▸ WHAT TO DO
Copy verbatim the block of lines in the entries below whose first line contains "0].all fun i => !i.wellFormed := by decide" and whose last line contains "0 true, .prepare". Leave out all other lines.

───── DATA EXTRACTS ─────

-- ==== Sys2Proof/Tests/Slice0.lean ====
section
/-!
SUPPORT. Sys2Proof/Tests/Slice0.lean: the model's own tests: terms that WellFormed refuses, a word of every encoded
instruction from the tables of spec/15 and the fields of spec/opcode_table.json, single steps on small states with
results from the spec's pages, and states that meet the hypotheses of the statements.
-/

namespace Sys2Proof.Tests

-- one theorem after another: the stacks of many tests at once pass the memory limit
set_option Elab.async false

open Sys2Proof Sys2Proof.Machine

/-! ## WellFormed refuses -/

theorem test_illformed_scopes_and_registers :
    [Instr.ldacq 1 2 3 5, .strel 1 2 3 5, .fence 1 5, .fenceRel 1 6, .fenceAcq 1 7, .atom 2 3 4 0 3 5, .cas 2 3 4 3 5,
      .cas 3 4 5 3 0, .casCap 3 1 5 3, .casCap 2 8 5 3, .atomCap 2 8 5 0 3, .ringenq 3 4 5, .ringdeq 3 4, .cld 8 1 0,
      .cst 1 8 0, .cbnd 8 1 2, .cbnd 1 8 2, .cbnd 1 2 3, .cperm 8 1 2, .cperm 1 8 2, .qrd 1 8, .qwr 8 1, .qlen 1 8,
      .cldd 1 8 0, .cstd 8 1 0, .timerdTime 3, .timerdStatus 0, .pmrd 3 0, .pmrd 2 33, .jobtest 4 4].all
      fun i => !i.wellFormed := by decide

theorem test_illformed_operations :
    [Instr.atom 2 3 4 12 2 0, .atom 2 3 4 9 3 0, .atomCap 2 1 4 12 1, .bfx 1 2 32 32, .bfi 1 2 63 1, .send 1 4 29, .send 1 4 0, .send 1 30 3,
      .fwd 1 4 12 1, .fwd 1 1 0 31, .fwd 1 4 0 0, .fwd 1 30 0 3, .spawn 1 2 4 29, .spawn 1 2 4 0, .spawn 1 2 30 3,
      .srrd 1 0x004, .srwr 1 0x018, .srset 1 0x022, .srclr 1 0x072, .vcmp 0 1 2 0 0 0, .vcmp 1 1 2 0 0 6,
      .mops 0 1 2 0, .mops 1 1 2 7, .mops 1 1 2 4, .mops 1 1 0 5, .mpop 1 1 0 2, .vcvt 1 2 8 0 0 0, .vcvt 1 2 31 0 0 0].all
      fun i => !i.wellFormed := by decide

theorem test_illformed_vectors :
    [Instr.vld 16 1 0 0 0, .vlds 16 1 2 0 0 0, .vgath 16 1 2 0 0 0, .vst 16 1 0 0 0, .vsts 16 1 2 0 0 0,
      .vscat 16 1 2 0 0 0, .vadd 16 1 2 0 0, .vsub 16 1 2 0 0, .vmul 16 1 2 0 0, .vmax 16 1 2 0 0, .vmin 16 1 2 0 0,
      .vabs 16 1 0 0, .vneg 16 1 0 0, .vselm 16 1 2 0, .vcvt 16 1 0 0 0 0, .vfma 16 1 2 0 0, .vfma 1 2 3 0 6,
      .vredsum 1 2 0 6, .vredmax 1 2 0 7, .vexp2 16 1 0 0, .vexp2 1 2 0 3, .vlog2 1 2 0 3, .vrcp 1 2 0 4, .vrsq 1 2 0 5,
      .vtanh 1 2 0 6, .vlog2 16 2 0 0, .vrcp 16 2 0 0, .vrsq 16 2 0 0, .vtanh 16 2 0 0, .vand 1 2 3 0 5,
      .vor 1 2 3 0 0, .vxor 1 2 3 0 1, .vshl 1 2 3 0 2, .vshr 1 2 3 0 3 0, .viota 1 0 4, .vand 16 2 3 0 6,
      .vor 16 2 3 0 6, .vxor 16 2 3 0 6, .vshl 16 2 3 0 6, .vshr 16 2 3 0 6 0, .viota 16 0 6, .vldexp 1 2 3 0 6,
      .vldexp 16 2 3 0 0, .unassignedOpcode 0].all fun i => !i.wellFormed := by decide

theorem test_illformed_events :
    [Instr.cutMarker 0 0 2 0, .cutMarker 0 0 0 262144, .uniformReport 0 0 262144 0, .ready 0 ⟨0, 0⟩ 262144 true,
      .ready 0 ⟨0, 3⟩ 0 true, .prepare ⟨0, 0⟩ ⟨0, 3⟩, .commit ⟨0, 0⟩ ⟨0, 3⟩ 0, .done (⟨0, 262144⟩, 0), .broken ⟨0, 262144⟩ 0 0, .ended ⟨0, 262144⟩ 0 0, .cutCompleteReport 0 0 262144 0, .fallbackVoteArrival 0 ⟨0, 0⟩ 262144, .fallbackVoteArrival 0 ⟨0, 3⟩ 0, .queueEntryFreed 9216,
      .mailboxAdvance 2304, .handlerFlakeStart 9216, .threadMessageArrival 9216, .atomicFlake 2304,
      .completionFlake 9216, .ratioNotice 9216, .runQueueTake 2304, .runQueueAging 2304, .impreciseTrap 9216,
      .loadDataReturn 9216, .kill 9216, .groupDirectoryApply 32, .qdead 2304, .barrierDeadline 2304 0,
      .barrierDeadline 0 0x1FFF0, .generationNotice 96 0, .generationNotice 0 65536, .migrationBatch 32,
      .launchCheckDone 96 0, .launchCheckDone 0 64, .spawnDistribute 2, .counterRotation 32, .pcSample 9216,
      .dieFence 4, .dieResetComplete 4, .peerDeclaredDown 262144, .arbiterEvaluation 32, .transitionEnd 32].all
      fun i => !i.wellFormed := by decide +kernel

─────

▸ ANSWER FOR THIS EXERCISE
      .vldexp 16 2 3 0 0, .unassignedOpcode 0].all fun i => !i.wellFormed := by decide

theorem test_illformed_events :
    [Instr.cutMarker 0 0 2 0, .cutMarker 0 0 0 262144, .uniformReport 0 0 262144 0, .ready 0 ⟨0, 0⟩ 262144 true,
      .ready 0 ⟨0, 3⟩ 0 true, .prepare ⟨0, 0⟩ ⟨0, 3⟩, .commit ⟨0, 0⟩ ⟨0, 3⟩ 0, .done (⟨0, 262144⟩, 0), .broken ⟨0, 262144⟩ 0 0, .ended ⟨0, 262144⟩ 0 0, .cutCompleteReport 0 0 262144 0, .fallbackVoteArrival 0 ⟨0, 0⟩ 262144, .fallbackVoteArrival 0 ⟨0, 3⟩ 0, .queueEntryFreed 9216,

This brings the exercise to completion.